Exercise aim: The full listing below should be repeated exactly.
::::::::::
/-- Settles O4, by the host's next move: INIT and power-on reset write the configuration, and no other move does. -/
theorem configurationChangesOnlyByInit : Obligations.ConfigurationChangesOnlyByInit := by
  intro s t h
  cases hh : s.host with
  | nil => exact .inl (microStep_sameConfig (step_noMove hh ▸ h))
  | cons m rest =>
    cases m with
    | powerOnReset =>
      rw [step_powerOnReset hh, Host.Outcome.next.injEq] at h
      subst h
      exact .inr ⟨rfl, .inr ⟨rest, rfl, rfl, rfl⟩⟩
    | fillBuffer iv =>
      rw [step_fillBuffer hh] at h
      rw [fillBuffer_next h]
      exact .inl ⟨rfl, rfl⟩
    | command c =>
      rw [step_command hh] at h
      by_cases hc : c.cmd = 1#1
      · rw [decode_init hc] at h
        rw [execInit_next h]
        exact .inr ⟨rfl, .inl ⟨c, rest, rfl, hc, rfl, rfl⟩⟩
      · exact .inl (exec_decodeForm_next (decode_isDecodeForm hc) h).sameConfig

/-- Settles O5, from the effect of each of the three writers. -/
theorem lastCodeWrittenOnlyByNewDecode : Obligations.LastCodeWrittenOnlyByNewDecode := by
  refine ⟨fun ext tol s t h => ?init, fun i s t hi h => ?decode, fun s t iv rest hh h => ?fill⟩
  case init => rw [execInit_next h]; rfl
  case decode =>
    have ht := exec_decodeForm_next hi h
    exact ⟨ht.okNew, ht.sameLast⟩
  case fill =>
    rw [step_fillBuffer hh] at h
    rw [fillBuffer_next h]
    exact ⟨rfl, rfl⟩

theorem exec_frameRepeat_next {start : Nat} (h : exec (.frameRepeat start) s = .next t) :
    t = repeatPath { s with scanI := start, start := start, mtype := .repeatMsg } := by
  cases ha : decodeArgument s <;> simp only [exec, execFrameRepeat, ha] at h
  · simp at h
  · simpa using h.symm

/-- Settles O32, from the effect of a DECODE form; a Repeat frame takes the Repeat path, which carries no payload. -/
theorem decodeFormsFrame : Obligations.DecodeFormsFrame := by
  refine ⟨fun i s t hi h => ?frame, fun start s t h => ?repeatFrame⟩
  case frame =>
    have ht := exec_decodeForm_next hi h
    exact ⟨ht.1, ht.sameLast⟩
  case repeatFrame =>
    rw [exec_frameRepeat_next h]
    simp

end Sys2Proof.Machine
end

section
/-! Noninterference of `LAST_CODE` (10_state.md R25): in two states that differ in it alone, every instruction shows the
host the same, unless both end OK_REPEAT. -/

namespace Sys2Proof.Machine

/-- The host reads the same of both blocks, or both ended OK_REPEAT (R25). -/
def SameShown (t u : State) : Prop :=
  hostView t = hostView u ∨ (t.resStatus = .okRepeat ∧ u.resStatus = .okRepeat)

variable {s u : State}

theorem SameOutcome.ofNext {R : State → State → Prop} (h : R s u) : SameOutcome R (.next s) (.next u) := h

theorem failWith_shown (e : Status) (s u : State) : SameShown (failWith e s) (failWith e u) := .inl rfl

theorem repeatPath_shown (h : s.lastValid = u.lastValid) : SameShown (repeatPath s) (repeatPath u) := by
  cases hv : u.lastValid <;> rw [hv] at h <;> simp only [repeatPath, h, hv]
  · exact failWith_shown _ _ _
  · exact .inr ⟨rfl, rfl⟩

theorem checkPayload_shown (he : s.cfgExt = u.cfgExt) (hp : s.payload = u.payload) :
    SameShown (checkPayload s) (checkPayload u) := by
  by_cases hc : ChecksPass u.cfgExt u.payload
  · rw [checkPayload_pass hc, checkPayload_pass (he ▸ hp ▸ hc)]
    exact .inl (by simp [hostView, he, hp])
  · rw [checkPayload_mismatch hc, checkPayload_mismatch (he ▸ hp ▸ hc)]
    exact failWith_shown _ _ _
::::::::::
Finished task:
/-- Settles O4, by the host's next move: INIT and power-on reset write the configuration, and no other move does. -/
theorem configurationChangesOnlyByInit : Obligations.ConfigurationChangesOnlyByInit := by
  intro s t h
  cases hh : s.host with
  | nil => exact .inl (microStep_sameConfig (step_noMove hh ▸ h))
  | cons m rest =>
    cases m with
    | powerOnReset =>
      rw [step_powerOnReset hh, Host.Outcome.next.injEq] at h
      subst h
      exact .inr ⟨rfl, .inr ⟨rest, rfl, rfl, rfl⟩⟩
    | fillBuffer iv =>
      rw [step_fillBuffer hh] at h
      rw [fillBuffer_next h]
      exact .inl ⟨rfl, rfl⟩
    | command c =>
      rw [step_command hh] at h
      by_cases hc : c.cmd = 1#1
      · rw [decode_init hc] at h
        rw [execInit_next h]
        exact .inr ⟨rfl, .inl ⟨c, rest, rfl, hc, rfl, rfl⟩⟩
      · exact .inl (exec_decodeForm_next (decode_isDecodeForm hc) h).sameConfig

/-- Settles O5, from the effect of each of the three writers. -/
theorem lastCodeWrittenOnlyByNewDecode : Obligations.LastCodeWrittenOnlyByNewDecode := by
  refine ⟨fun ext tol s t h => ?init, fun i s t hi h => ?decode, fun s t iv rest hh h => ?fill⟩
  case init => rw [execInit_next h]; rfl
  case decode =>
    have ht := exec_decodeForm_next hi h
    exact ⟨ht.okNew, ht.sameLast⟩
  case fill =>
    rw [step_fillBuffer hh] at h
    rw [fillBuffer_next h]
    exact ⟨rfl, rfl⟩

theorem exec_frameRepeat_next {start : Nat} (h : exec (.frameRepeat start) s = .next t) :
    t = repeatPath { s with scanI := start, start := start, mtype := .repeatMsg } := by
  cases ha : decodeArgument s <;> simp only [exec, execFrameRepeat, ha] at h
  · simp at h
  · simpa using h.symm

/-- Settles O32, from the effect of a DECODE form; a Repeat frame takes the Repeat path, which carries no payload. -/
theorem decodeFormsFrame : Obligations.DecodeFormsFrame := by
  refine ⟨fun i s t hi h => ?frame, fun start s t h => ?repeatFrame⟩
  case frame =>
    have ht := exec_decodeForm_next hi h
    exact ⟨ht.1, ht.sameLast⟩
  case repeatFrame =>
    rw [exec_frameRepeat_next h]
    simp

end Sys2Proof.Machine
end

section
/-! Noninterference of `LAST_CODE` (10_state.md R25): in two states that differ in it alone, every instruction shows the
host the same, unless both end OK_REPEAT. -/

namespace Sys2Proof.Machine

/-- The host reads the same of both blocks, or both ended OK_REPEAT (R25). -/
def SameShown (t u : State) : Prop :=
  hostView t = hostView u ∨ (t.resStatus = .okRepeat ∧ u.resStatus = .okRepeat)

variable {s u : State}

theorem SameOutcome.ofNext {R : State → State → Prop} (h : R s u) : SameOutcome R (.next s) (.next u) := h

theorem failWith_shown (e : Status) (s u : State) : SameShown (failWith e s) (failWith e u) := .inl rfl

theorem repeatPath_shown (h : s.lastValid = u.lastValid) : SameShown (repeatPath s) (repeatPath u) := by
  cases hv : u.lastValid <;> rw [hv] at h <;> simp only [repeatPath, h, hv]
  · exact failWith_shown _ _ _
  · exact .inr ⟨rfl, rfl⟩

theorem checkPayload_shown (he : s.cfgExt = u.cfgExt) (hp : s.payload = u.payload) :
    SameShown (checkPayload s) (checkPayload u) := by
  by_cases hc : ChecksPass u.cfgExt u.payload
  · rw [checkPayload_pass hc, checkPayload_pass (he ▸ hp ▸ hc)]
    exact .inl (by simp [hostView, he, hp])
  · rw [checkPayload_mismatch hc, checkPayload_mismatch (he ▸ hp ▸ hc)]
    exact failWith_shown _ _ _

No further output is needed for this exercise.